How it’s New York: In NYC, as in Prague, literary figures can bump into each other in unexpected ways.
How it’s Irish: Kevin Holohan is Irish, and is thinking about the Irish author Flann O’Brien, and his silly, sometimes groan-inducing book, “The Various Lives of Keats and Chapman,” as he writes his own– set in Prague.
With all due respect and admiration for the Keats and Chapman vehicle invented by Flann O’Brien aka Myles na gCopaleen, who among us has not had a Keats and Chapman moment? A play on words so contrived and twisted that only Keats and Chapman together can possibly bear its excruciating weight. This is mine:
It so happened that Keats and Chapman were visiting Prague when they ran into the young Franz Kafka.
Kafka, though reluctant to insinuate himself into their company happily obliged when Keats asked if he would show them around the beautiful city. After a long walking tour during which they stopped several times to sample the local beers, the three of them found themselves in Prague Castle.
Somewhat inebriated, Chapman challenged Kafka to don a suit of armor and bet him ten shillings he could not do so. Kafka, not an avaricious man but one who could not turn his nose up at an easy ten shillings, quickly took a suit of armor from the landing where the three of them stood unobserved.

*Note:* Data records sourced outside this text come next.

/-! ### The handle -/

/-- R200: CONSTRUCT writes the four handle registers, or changes nothing if a handle exists. -/
def Obligations.ConstructBindsTheHandle : Prop :=
  ∀ (a2 a1 a0 : Bool) (s : State), s.seq = .idle →
    (s.bound = false → exec (.construct a2 a1 a0) s = .next
      (({ s with
          devAddr := Config.rwFn ||| ((BitVec.ofBool a2).setWidth 7 <<< 2) |||
            ((BitVec.ofBool a1).setWidth 7 <<< 1) ||| (BitVec.ofBool a0).setWidth 7
          lastW := 0#9, lastR := 0#9, bound := true } : State).endWith (succeeded 0#32 []))) ∧
    (s.bound = true → exec (.construct a2 a1 a0) s = .next (s.endWith (failed .illegalCommand none)))

/-- R25 with R93: under `RW_FN[2:0] = 0` the configuration bits are DEVADDR[2:0], and the other bits are RW_FN's. -/
def Obligations.ConfigurationBitsAreInTheDeviceAddress : Prop :=
  ∀ (a2 a1 a0 : Bool) (s : State), s.seq = .idle → s.bound = false →
    ∃ t : State, exec (.construct a2 a1 a0) s = .next t ∧
      t.devAddr.getLsbD 2 = a2 ∧ t.devAddr.getLsbD 1 = a1 ∧ t.devAddr.getLsbD 0 = a0 ∧
      t.devAddr.extractLsb' 3 4 = Config.rwFn.extractLsb' 3 4

/-- R201: RELEASE clears BOUND. That DEVADDR, LASTW and LASTR keep their bits is the model's choice of the two R201 allows (log
entry 15). -/
def Obligations.ReleaseEndsTheHandle : Prop :=
  ∀ s : State, s.seq = .idle →
    (s.bound = true → exec .release s = .next (({ s with bound := false } : State).endWith (succeeded 0#32 []))) ∧
    (s.bound = false → exec .release s = .next (s.endWith (failed .illegalCommand none)))

/-- R202 and R203: the bookkeeping registers, zero-extended. -/
def Obligations.AccessorsReturnTheBookkeeping : Prop :=
  ∀ s : State, s.seq = .idle →
    (s.bound = true →
      exec .prevWriteAddr s = .next (s.endWith (succeeded (s.lastW.setWidth 32) [])) ∧
      exec .prevReadAddr s = .next (s.endWith (succeeded (s.lastR.setWidth 32) []))) ∧
    (s.bound = false →
      exec .prevWriteAddr s = .next (s.endWith (failed .illegalCommand none)) ∧
      exec .prevReadAddr s = .next (s.endWith (failed .illegalCommand none)))

/-- R204: an illegal header, in either BOUND state, with any ADDR, LEN and P. -/
def Obligations.IllegalCommandsChangeNothing : Prop :=
  ∀ (h addr len : Word) (p : Vector Byte 16) (s : State), headerLegal h = false → s.seq = .idle →
    decode ⟨h, addr, len, p⟩ = .illegal h ∧
    exec (.illegal h) s = .next (s.endWith (failed .illegalCommand none))

/-- R205: the gate's table. A refused command ends as R204 whatever its operands; an accepted one never ends so. -/
def Obligations.BindingGateFollowsItsTable : Prop :=
  ∀ (i : Instr) (s : State), s.seq = .idle →
    (refusedByGate s.bound i = true → exec i s = .next (s.endWith (failed .illegalCommand none))) ∧
    (refusedByGate s.bound i = false → (∀ h, i ≠ .illegal h) →
      ∀ t, exec i s = .next t → ∀ r ∈ delivered s t, r.status ≠ .illegalCommand)

/-! ### The data commands -/

/-- R153, every path of WRITE_BYTE: gate, bounds, and each answer the transport can give, or none. -/
def Obligations.WriteByteFollowsItsRule : Prop :=
  ∀ (a : Word) (d : Byte) (s : State), s.seq = .idle →
    (s.bound = false → exec (.writeByte a d) s = .next (s.endWith (failed .illegalCommand none))) ∧
    (s.bound = true → 512 ≤ a.toNat →
      exec (.writeByte a d) s = .next (s.endWith (failed .addressOutOfRange none))) ∧
    (s.bound = true → a.toNat < 512 →
      (s.answers = [] →
        exec (.writeByte a d) s = .next (s.waitingFor .presel (.write (pageSelect a) Config.preselFill))) ∧
      (∀ e rest, s.answers = .err e :: rest →
        exec (.writeByte a d) s = .next
          ((s.exchanged [presel a (.err e)] rest).endWith (failed .transportError (some e)))) ∧
      (∀ r0 rest, s.answers = .ok r0 :: rest → ∃ tx : Vector Byte 17,
        tx.toList = [inPageOffset a, d] ++ s.txBuf.toList.drop 2 ∧
        (rest = [] → exec (.writeByte a d) s = .next
          ((({ s with txBuf := tx } : State).exchanged [presel a (.ok [])] []).waitingFor .xfer
            (.write s.devAddr [inPageOffset a, d]))) ∧
        (∀ e rest', rest = .err e :: rest' → exec (.writeByte a d) s = .next
          ((({ s with txBuf := tx } : State).exchanged
            [presel a (.ok []), ⟨.write s.devAddr [inPageOffset a, d], .err e⟩] rest').endWith
              (failed .transportError (some e)))) ∧
        (∀ r1 rest', rest = .ok r1 :: rest' → exec (.writeByte a d) s = .next
          ((({ s with txBuf := tx, lastW := a.extractLsb' 0 9 } : State).exchanged
            [presel a (.ok []), ⟨.write s.devAddr [inPageOffset a, d], .ok []⟩] rest').endWith
              (succeeded 0#32 [])))))

/-- R154, every path of READ_BYTE. After an error past the gate RXBUF holds anything (R160; the model's count of free bytes
is `freeCtr`, log entry 8). -/
def Obligations.ReadByteFollowsItsRule : Prop :=
  ∀ (a : Word) (s : State), s.seq = .idle →
    (s.bound = false → exec (.readByte a) s = .next (s.endWith (failed .illegalCommand none))) ∧
    (s.bound = true → 512 ≤ a.toNat → ∃ (rx : Vector Byte 127) (k : Nat),
      exec (.readByte a) s = .next
        (({ s with rxBuf := rx, freeCtr := k } : State).endWith (failed .addressOutOfRange none))) ∧
    (s.bound = true → a.toNat < 512 →
      (s.answers = [] →
        exec (.readByte a) s = .next (s.waitingFor .presel (.write (pageSelect a) Config.preselFill))) ∧
      (∀ e rest, s.answers = .err e :: rest → ∃ (rx : Vector Byte 127) (k : Nat),
        exec (.readByte a) s = .next
          ((({ s with rxBuf := rx, freeCtr := k } : State).exchanged [presel a (.err e)] rest).endWith
            (failed .transportError (some e)))) ∧
      (∀ r0, s.answers = [.ok r0] → exec (.readByte a) s = .next
        ((s.exchanged [presel a (.ok [])] []).waitingFor .xfer (.writeRead s.devAddr [inPageOffset a] 1))) ∧
      (∀ r0 e rest, s.answers = .ok r0 :: .err e :: rest → ∃ (rx : Vector Byte 127) (k : Nat),
        exec (.readByte a) s = .next
          ((({ s with rxBuf := rx, freeCtr := k } : State).exchanged
            [presel a (.ok []), ⟨.writeRead s.devAddr [inPageOffset a] 1, .err e⟩] rest).endWith
              (failed .transportError (some e)))) ∧
      (∀ r0 r1 rest, s.answers = .ok r0 :: .ok r1 :: rest → ∃ rx : Vector Byte 127,
        rx.toList = r1[0] :: s.rxBuf.toList.drop 1 ∧
        exec (.readByte a) s = .next
          ((({ s with rxBuf := rx, lastR := a.extractLsb' 0 9 } : State).exchanged
            [presel a (.ok []), ⟨.writeRead s.devAddr [inPageOffset a] 1, .ok [r1[0]]⟩] rest).endWith
              (succeeded (r1[0].setWidth 32) [r1[0]]))))
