/-! ### loadDummy -/

@[simp] theorem loadDummy_bound (b : Byte) (s : State) : (loadDummy b s).bound = s.bound := rfl
@[simp] theorem loadDummy_devAddr (b : Byte) (s : State) : (loadDummy b s).devAddr = s.devAddr := rfl
@[simp] theorem loadDummy_lastW (b : Byte) (s : State) : (loadDummy b s).lastW = s.lastW := rfl
@[simp] theorem loadDummy_lastR (b : Byte) (s : State) : (loadDummy b s).lastR = s.lastR := rfl
@[simp] theorem loadDummy_seq (b : Byte) (s : State) : (loadDummy b s).seq = s.seq := rfl
@[simp] theorem loadDummy_cmd (b : Byte) (s : State) : (loadDummy b s).cmd = s.cmd := rfl
@[simp] theorem loadDummy_txBuf (b : Byte) (s : State) : (loadDummy b s).txBuf = s.txBuf := rfl
@[simp] theorem loadDummy_rxBuf (b : Byte) (s : State) : (loadDummy b s).rxBuf = s.rxBuf := rfl
@[simp] theorem loadDummy_dummy (b : Byte) (s : State) : (loadDummy b s).dummy = b := rfl
@[simp] theorem loadDummy_bus (b : Byte) (s : State) : (loadDummy b s).bus = s.bus := rfl
@[simp] theorem loadDummy_pending (b : Byte) (s : State) : (loadDummy b s).pending = s.pending := rfl
@[simp] theorem loadDummy_host (b : Byte) (s : State) : (loadDummy b s).host = s.host := rfl
@[simp] theorem loadDummy_answers (b : Byte) (s : State) : (loadDummy b s).answers = s.answers := rfl
@[simp] theorem loadDummy_resetIn (b : Byte) (s : State) : (loadDummy b s).resetIn = s.resetIn := rfl
@[simp] theorem loadDummy_trace (b : Byte) (s : State) : (loadDummy b s).trace = s.trace := rfl
@[simp] theorem loadDummy_responses (b : Byte) (s : State) : (loadDummy b s).responses = s.responses := rfl
@[simp] theorem loadDummy_freeCtr (b : Byte) (s : State) : (loadDummy b s).freeCtr = s.freeCtr := rfl

/-! ### recordWrite -/

@[simp] theorem recordWrite_bound (a : Word) (s : State) : (recordWrite a s).bound = s.bound := rfl
@[simp] theorem recordWrite_devAddr (a : Word) (s : State) : (recordWrite a s).devAddr = s.devAddr := rfl
@[simp] theorem recordWrite_lastW (a : Word) (s : State) : (recordWrite a s).lastW = bookkeepingAddress a := rfl
@[simp] theorem recordWrite_lastR (a : Word) (s : State) : (recordWrite a s).lastR = s.lastR := rfl
@[simp] theorem recordWrite_seq (a : Word) (s : State) : (recordWrite a s).seq = s.seq := rfl
@[simp] theorem recordWrite_cmd (a : Word) (s : State) : (recordWrite a s).cmd = s.cmd := rfl
@[simp] theorem recordWrite_txBuf (a : Word) (s : State) : (recordWrite a s).txBuf = s.txBuf := rfl
@[simp] theorem recordWrite_rxBuf (a : Word) (s : State) : (recordWrite a s).rxBuf = s.rxBuf := rfl
@[simp] theorem recordWrite_dummy (a : Word) (s : State) : (recordWrite a s).dummy = s.dummy := rfl
@[simp] theorem recordWrite_bus (a : Word) (s : State) : (recordWrite a s).bus = s.bus := rfl
@[simp] theorem recordWrite_pending (a : Word) (s : State) : (recordWrite a s).pending = s.pending := rfl
@[simp] theorem recordWrite_host (a : Word) (s : State) : (recordWrite a s).host = s.host := rfl
@[simp] theorem recordWrite_answers (a : Word) (s : State) : (recordWrite a s).answers = s.answers := rfl
@[simp] theorem recordWrite_resetIn (a : Word) (s : State) : (recordWrite a s).resetIn = s.resetIn := rfl
@[simp] theorem recordWrite_trace (a : Word) (s : State) : (recordWrite a s).trace = s.trace := rfl
@[simp] theorem recordWrite_responses (a : Word) (s : State) : (recordWrite a s).responses = s.responses := rfl
@[simp] theorem recordWrite_freeCtr (a : Word) (s : State) : (recordWrite a s).freeCtr = s.freeCtr := rfl

/-! ### recordRead -/

@[simp] theorem recordRead_bound (a : Word) (s : State) : (recordRead a s).bound = s.bound := rfl
@[simp] theorem recordRead_devAddr (a : Word) (s : State) : (recordRead a s).devAddr = s.devAddr := rfl
@[simp] theorem recordRead_lastW (a : Word) (s : State) : (recordRead a s).lastW = s.lastW := rfl
@[simp] theorem recordRead_lastR (a : Word) (s : State) : (recordRead a s).lastR = bookkeepingAddress a := rfl
@[simp] theorem recordRead_seq (a : Word) (s : State) : (recordRead a s).seq = s.seq := rfl
@[simp] theorem recordRead_cmd (a : Word) (s : State) : (recordRead a s).cmd = s.cmd := rfl
@[simp] theorem recordRead_txBuf (a : Word) (s : State) : (recordRead a s).txBuf = s.txBuf := rfl
@[simp] theorem recordRead_rxBuf (a : Word) (s : State) : (recordRead a s).rxBuf = s.rxBuf := rfl
@[simp] theorem recordRead_dummy (a : Word) (s : State) : (recordRead a s).dummy = s.dummy := rfl
@[simp] theorem recordRead_bus (a : Word) (s : State) : (recordRead a s).bus = s.bus := rfl
@[simp] theorem recordRead_pending (a : Word) (s : State) : (recordRead a s).pending = s.pending := rfl
@[simp] theorem recordRead_host (a : Word) (s : State) : (recordRead a s).host = s.host := rfl
@[simp] theorem recordRead_answers (a : Word) (s : State) : (recordRead a s).answers = s.answers := rfl
@[simp] theorem recordRead_resetIn (a : Word) (s : State) : (recordRead a s).resetIn = s.resetIn := rfl
@[simp] theorem recordRead_trace (a : Word) (s : State) : (recordRead a s).trace = s.trace := rfl
@[simp] theorem recordRead_responses (a : Word) (s : State) : (recordRead a s).responses = s.responses := rfl
@[simp] theorem recordRead_freeCtr (a : Word) (s : State) : (recordRead a s).freeCtr = s.freeCtr := rfl

/-! ### bindHandle -/

@[simp] theorem bindHandle_bound (v : BusAddr) (s : State) : (bindHandle v s).bound = true := rfl
@[simp] theorem bindHandle_devAddr (v : BusAddr) (s : State) : (bindHandle v s).devAddr = v := rfl
@[simp] theorem bindHandle_lastW (v : BusAddr) (s : State) : (bindHandle v s).lastW = 0#9 := rfl
@[simp] theorem bindHandle_lastR (v : BusAddr) (s : State) : (bindHandle v s).lastR = 0#9 := rfl
@[simp] theorem bindHandle_seq (v : BusAddr) (s : State) : (bindHandle v s).seq = s.seq := rfl
@[simp] theorem bindHandle_cmd (v : BusAddr) (s : State) : (bindHandle v s).cmd = s.cmd := rfl
@[simp] theorem bindHandle_txBuf (v : BusAddr) (s : State) : (bindHandle v s).txBuf = s.txBuf := rfl
@[simp] theorem bindHandle_rxBuf (v : BusAddr) (s : State) : (bindHandle v s).rxBuf = s.rxBuf := rfl
@[simp] theorem bindHandle_dummy (v : BusAddr) (s : State) : (bindHandle v s).dummy = s.dummy := rfl
@[simp] theorem bindHandle_bus (v : BusAddr) (s : State) : (bindHandle v s).bus = s.bus := rfl
@[simp] theorem bindHandle_pending (v : BusAddr) (s : State) : (bindHandle v s).pending = s.pending := rfl
@[simp] theorem bindHandle_host (v : BusAddr) (s : State) : (bindHandle v s).host = s.host := rfl
@[simp] theorem bindHandle_answers (v : BusAddr) (s : State) : (bindHandle v s).answers = s.answers := rfl
@[simp] theorem bindHandle_resetIn (v : BusAddr) (s : State) : (bindHandle v s).resetIn = s.resetIn := rfl
@[simp] theorem bindHandle_trace (v : BusAddr) (s : State) : (bindHandle v s).trace = s.trace := rfl
@[simp] theorem bindHandle_responses (v : BusAddr) (s : State) : (bindHandle v s).responses = s.responses := rfl
@[simp] theorem bindHandle_freeCtr (v : BusAddr) (s : State) : (bindHandle v s).freeCtr = s.freeCtr := rfl

/-! ### releaseHandle -/

@[simp] theorem releaseHandle_bound (s : State) : (releaseHandle s).bound = false := rfl
@[simp] theorem releaseHandle_devAddr (s : State) : (releaseHandle s).devAddr = s.devAddr := rfl
@[simp] theorem releaseHandle_lastW (s : State) : (releaseHandle s).lastW = s.lastW := rfl
@[simp] theorem releaseHandle_lastR (s : State) : (releaseHandle s).lastR = s.lastR := rfl
@[simp] theorem releaseHandle_seq (s : State) : (releaseHandle s).seq = s.seq := rfl
@[simp] theorem releaseHandle_cmd (s : State) : (releaseHandle s).cmd = s.cmd := rfl
@[simp] theorem releaseHandle_txBuf (s : State) : (releaseHandle s).txBuf = s.txBuf := rfl
@[simp] theorem releaseHandle_rxBuf (s : State) : (releaseHandle s).rxBuf = s.rxBuf := rfl
@[simp] theorem releaseHandle_dummy (s : State) : (releaseHandle s).dummy = s.dummy := rfl
@[simp] theorem releaseHandle_bus (s : State) : (releaseHandle s).bus = s.bus := rfl
@[simp] theorem releaseHandle_pending (s : State) : (releaseHandle s).pending = s.pending := rfl
@[simp] theorem releaseHandle_host (s : State) : (releaseHandle s).host = s.host := rfl
@[simp] theorem releaseHandle_answers (s : State) : (releaseHandle s).answers = s.answers := rfl
@[simp] theorem releaseHandle_resetIn (s : State) : (releaseHandle s).resetIn = s.resetIn := rfl
@[simp] theorem releaseHandle_trace (s : State) : (releaseHandle s).trace = s.trace := rfl
@[simp] theorem releaseHandle_responses (s : State) : (releaseHandle s).responses = s.responses := rfl
@[simp] theorem releaseHandle_freeCtr (s : State) : (releaseHandle s).freeCtr = s.freeCtr := rfl

/-! ### toMult -/

@[simp] theorem toMult_bound (s : State) : (toMult s).bound = s.bound := rfl
@[simp] theorem toMult_devAddr (s : State) : (toMult s).devAddr = s.devAddr := rfl
@[simp] theorem toMult_lastW (s : State) : (toMult s).lastW = s.lastW := rfl
@[simp] theorem toMult_lastR (s : State) : (toMult s).lastR = s.lastR := rfl
@[simp] theorem toMult_seq (s : State) : (toMult s).seq = .mult := rfl
@[simp] theorem toMult_cmd (s : State) : (toMult s).cmd = s.cmd := rfl
@[simp] theorem toMult_txBuf (s : State) : (toMult s).txBuf = s.txBuf := rfl
@[simp] theorem toMult_rxBuf (s : State) : (toMult s).rxBuf = s.rxBuf := rfl
@[simp] theorem toMult_dummy (s : State) : (toMult s).dummy = s.dummy := rfl
@[simp] theorem toMult_bus (s : State) : (toMult s).bus = s.bus := rfl
@[simp] theorem toMult_pending (s : State) : (toMult s).pending = s.pending := rfl
@[simp] theorem toMult_host (s : State) : (toMult s).host = s.host := rfl
@[simp] theorem toMult_answers (s : State) : (toMult s).answers = s.answers := rfl
@[simp] theorem toMult_resetIn (s : State) : (toMult s).resetIn = s.resetIn := rfl
@[simp] theorem toMult_trace (s : State) : (toMult s).trace = s.trace := rfl
@[simp] theorem toMult_responses (s : State) : (toMult s).responses = s.responses := rfl
@[simp] theorem toMult_freeCtr (s : State) : (toMult s).freeCtr = s.freeCtr := rfl

/-! ### hardReset -/

@[simp] theorem hardReset_bound (q : ResetFate) (s : State) : (hardReset q s).bound = false := rfl
@[simp] theorem hardReset_devAddr (q : ResetFate) (s : State) : (hardReset q s).devAddr = s.devAddr := rfl
@[simp] theorem hardReset_lastW (q : ResetFate) (s : State) : (hardReset q s).lastW = s.lastW := rfl
@[simp] theorem hardReset_lastR (q : ResetFate) (s : State) : (hardReset q s).lastR = s.lastR := rfl
@[simp] theorem hardReset_seq (q : ResetFate) (s : State) : (hardReset q s).seq = .idle := rfl
@[simp] theorem hardReset_cmd (q : ResetFate) (s : State) : (hardReset q s).cmd = s.cmd := rfl
@[simp] theorem hardReset_txBuf (q : ResetFate) (s : State) : (hardReset q s).txBuf = s.txBuf := rfl
@[simp] theorem hardReset_rxBuf (q : ResetFate) (s : State) : (hardReset q s).rxBuf = s.rxBuf := rfl
@[simp] theorem hardReset_dummy (q : ResetFate) (s : State) : (hardReset q s).dummy = s.dummy := rfl
@[simp] theorem hardReset_bus (q : ResetFate) (s : State) : (hardReset q s).bus = none := rfl
@[simp] theorem hardReset_pending (q : ResetFate) (s : State) : (hardReset q s).pending = none := rfl
@[simp] theorem hardReset_host (q : ResetFate) (s : State) : (hardReset q s).host = s.host := rfl
@[simp] theorem hardReset_answers (q : ResetFate) (s : State) : (hardReset q s).answers = s.answers := rfl
@[simp] theorem hardReset_resetIn (q : ResetFate) (s : State) : (hardReset q s).resetIn = none := rfl
@[simp] theorem hardReset_trace (q : ResetFate) (s : State) : (hardReset q s).trace = s.trace ++ cutRecords q s.bus := rfl
@[simp] theorem hardReset_responses (q : ResetFate) (s : State) : (hardReset q s).responses = s.responses := rfl
@[simp] theorem hardReset_freeCtr (q : ResetFate) (s : State) : (hardReset q s).freeCtr = s.freeCtr := rfl

/-! ### placeCommand -/

@[simp] theorem placeCommand_bound (d : Descriptor) (s : State) : (placeCommand d s).bound = s.bound := rfl
@[simp] theorem placeCommand_devAddr (d : Descriptor) (s : State) : (placeCommand d s).devAddr = s.devAddr := rfl
@[simp] theorem placeCommand_lastW (d : Descriptor) (s : State) : (placeCommand d s).lastW = s.lastW := rfl
@[simp] theorem placeCommand_lastR (d : Descriptor) (s : State) : (placeCommand d s).lastR = s.lastR := rfl
@[simp] theorem placeCommand_seq (d : Descriptor) (s : State) : (placeCommand d s).seq = .idle := rfl
@[simp] theorem placeCommand_cmd (d : Descriptor) (s : State) : (placeCommand d s).cmd = s.cmd := rfl
@[simp] theorem placeCommand_txBuf (d : Descriptor) (s : State) : (placeCommand d s).txBuf = s.txBuf := rfl
@[simp] theorem placeCommand_rxBuf (d : Descriptor) (s : State) : (placeCommand d s).rxBuf = s.rxBuf := rfl
@[simp] theorem placeCommand_dummy (d : Descriptor) (s : State) : (placeCommand d s).dummy = s.dummy := rfl
@[simp] theorem placeCommand_bus (d : Descriptor) (s : State) : (placeCommand d s).bus = s.bus := rfl
@[simp] theorem placeCommand_pending (d : Descriptor) (s : State) : (placeCommand d s).pending = s.pending := rfl
@[simp] theorem placeCommand_host (d : Descriptor) (s : State) : (placeCommand d s).host = d :: s.host := rfl
@[simp] theorem placeCommand_answers (d : Descriptor) (s : State) : (placeCommand d s).answers = s.answers := rfl
@[simp] theorem placeCommand_resetIn (d : Descriptor) (s : State) : (placeCommand d s).resetIn = none := rfl
@[simp] theorem placeCommand_trace (d : Descriptor) (s : State) : (placeCommand d s).trace = s.trace := rfl
@[simp] theorem placeCommand_responses (d : Descriptor) (s : State) : (placeCommand d s).responses = s.responses := rfl
@[simp] theorem placeCommand_freeCtr (d : Descriptor) (s : State) : (placeCommand d s).freeCtr = s.freeCtr := rfl
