-- ==== Sys2Proof/Laws/Moves.lean ====
section
/-! SUPPORT. Everything one move of the sequencer can do, said once (Moved); invariants and frames over all commands are case
analyses of it. -/

namespace Sys2Proof.Machine

/-- READ_BYTE and READ_ARRAY. -/
def readsArray : Instr → Bool
  | .construct _ _ _ => false
  | .release => false
  | .writeByte _ _ => false
  | .readByte _ => true
  | .writeArray _ _ _ => false
  | .readArray _ _ => true
  | .prevWriteAddr => false
  | .prevReadAddr => false
  | .validateBounds _ => false
  | .convert _ => false
  | .validateWindow _ _ => false
  | .illegal _ => false

/-- How a command raises an error past the gate. -/
def raiseOf (i : Instr) : ErrKind → State → State := if readsArray i then raiseRead else raise

/-- What a command writes at its end. -/
def commitOf : Instr → State → State
  | .construct a2 a1 a0 => bindHandle (deviceAddress a2 a1 a0)
  | .release => releaseHandle
  | .writeByte a _ => recordWrite a
  | .readByte a => recordRead a
  | .writeArray a _ _ => recordWrite a
  | .readArray a _ => recordRead a
  | .prevWriteAddr => commitNothing
  | .prevReadAddr => commitNothing
  | .validateBounds _ => commitNothing
  | .convert _ => commitNothing
  | .validateWindow _ _ => commitNothing
  | .illegal _ => commitNothing

/-- What follows an Ok answer in each waiting state of a command's path. -/
inductive GoesOn : Instr → Seq → Vector Byte 127 → State → State → Prop where
  | writeBytePresel (a d rx u) : GoesOn (.writeByte a d) .presel rx u (sendWriteByte a d u)
  | writeByteXfer (a d rx u) : GoesOn (.writeByte a d) .xfer rx u (finishOk 0#32 [] u)
  | readBytePresel (a rx u) : GoesOn (.readByte a) .presel rx u
      (issue .xfer (readExchange u.devAddr (inPageOffset a) 1) u)
  | readByteXfer (a rx u) : GoesOn (.readByte a) .xfer rx u
      (finishOk (rx[0].setWidth 32) [rx[0]] (loadRx [rx[0]] u))
  | readArrayPresel (a n rx u) : GoesOn (.readArray a n) .presel rx u
      (issue .dummy (readExchange u.devAddr (inPageOffset a) 1) u)
  | readArrayDummy (a n rx u) : GoesOn (.readArray a n) .dummy rx u
      (issue .xfer (readExchange u.devAddr (inPageOffset a) n.toNat) (loadDummy rx[0] u))
  | readArrayXfer (a n rx u) : GoesOn (.readArray a n) .xfer rx u
      (finishOk 0#32 (received rx n.toNat) (loadRx (received rx n.toNat) u))
  | writeArrayPresel (a n p rx u) : GoesOn (.writeArray a n p) .presel rx u (toMult u)
  | writeArrayXfer (a n p rx u) : GoesOn (.writeArray a n p) .xfer rx u (finishOk 0#32 [] u)

/-- Everything a move can do. -/
inductive Moved (i : Instr) (s : State) : State → Prop where
  /-- IDLE, or no answer yet: nothing happens. -/
  | stays (h : s.seq = .idle ∨ (s.seq.waiting = true ∧ s.bus.isSome = true ∧ s.answers = [])) : Moved i s s
  /-- CHECK refuses the command: by the gate, or because it is illegal. -/
  | refusedCheck (hq : s.seq = .check)
      (hg : refusedByGate s.bound i = true ∨ ∃ h, i = .illegal h) : Moved i s (raise .illegalCommand s)
  /-- CHECK finds another error; a command that is not a data command writes nothing. -/
  | failsCheck (k : ErrKind) (hq : s.seq = .check) (hk : k ≠ .illegalCommand) (he : ∀ e, k ≠ .transportError e)
      (hg : refusedByGate s.bound i = false) : Moved i s (raiseOf i k s)
  /-- CHECK of a command on the short path succeeds. -/
  | answersAtOnce (v : Word) (hq : s.seq = .check) (hd : dataAddress i = none)
      (hg : refusedByGate s.bound i = false) : Moved i s (finishOk v [] s)
  /-- CHECK of a data command succeeds: the pre-write is issued. -/
  | preselects (a : Word) (hq : s.seq = .check) (hb : s.bound = true) (hc : checksPass i)
      (hd : dataAddress i = some a) : Moved i s (issue .presel (preselExchange (pageSelect a)) s)
  /-- The transport answers Err. -/
  | transportFails (x : Exchange) (e : TErr) (rest : List Answer) (hw : s.seq.waiting = true)
      (hq : s.seq ∈ pathOf i) (hb : s.bus = some x) (ha : s.answers = .err e :: rest) :
      Moved i s (raiseOf i (.transportError e) (settle x (.err e) rest s))
  /-- The transport answers Ok. -/
  | transportAnswers (x : Exchange) (rx : Vector Byte 127) (rest : List Answer) (t : State) (q : Seq)
      (hs : s.seq = q) (hw : s.seq.waiting = true) (hb : s.bus = some x) (ha : s.answers = .ok rx :: rest)
      (hg : GoesOn i q rx (settle x (.ok (received rx x.readLen)) rest s) t) : Moved i s t
  /-- MULT refuses the length. -/
  | failsMult (a n : Word) (p : Vector Byte 16) (hq : s.seq = .mult) (hi : i = .writeArray a n p)
      (hn : legalMultiple n = false) : Moved i s (raise .invalidPayloadMultiple s)
  /-- MULT accepts the length: the data write is issued. -/
  | sends (a n : Word) (p : Vector Byte 16) (hq : s.seq = .mult) (hi : i = .writeArray a n p)
      (hn : legalMultiple n = true) : Moved i s (sendWriteArray a n p s)
  /-- DONE delivers the response, after what the command writes at its end if the status is OK. -/
  | delivers (r : Response) (hq : s.seq = .done) (hp : s.pending = some r) :
      Moved i s (deliver r (if r.status = .ok then commitOf i s else s))

theorem windowPasses_iff (a n : Word) :
    windowPasses a n ↔ (inPageOffset a).toNat + n.toNat ≤ windowMax (inPageOffset a) := by
  rw [windowPasses, windowMax_eq]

Unfortunately while helping to secure the breastplate, Keats stumbled and sent the unfortunate Kafka tumbling down the stairs and into a case filled with china figurines. The inevitable crashing brought the custodian rushing to the scene. Finding the figure in the armor too stunned to communicate, the custodian berated Keats and Chapman and pointed out the damage and demanded immediate reparations. Keats, taking Chapman by the arm and guiding him towards the exit smiled winningly at the custodian and, nodding at the supine figure on the floor reassuringly promised,
“Fear not sir, the Czech is in the mail.”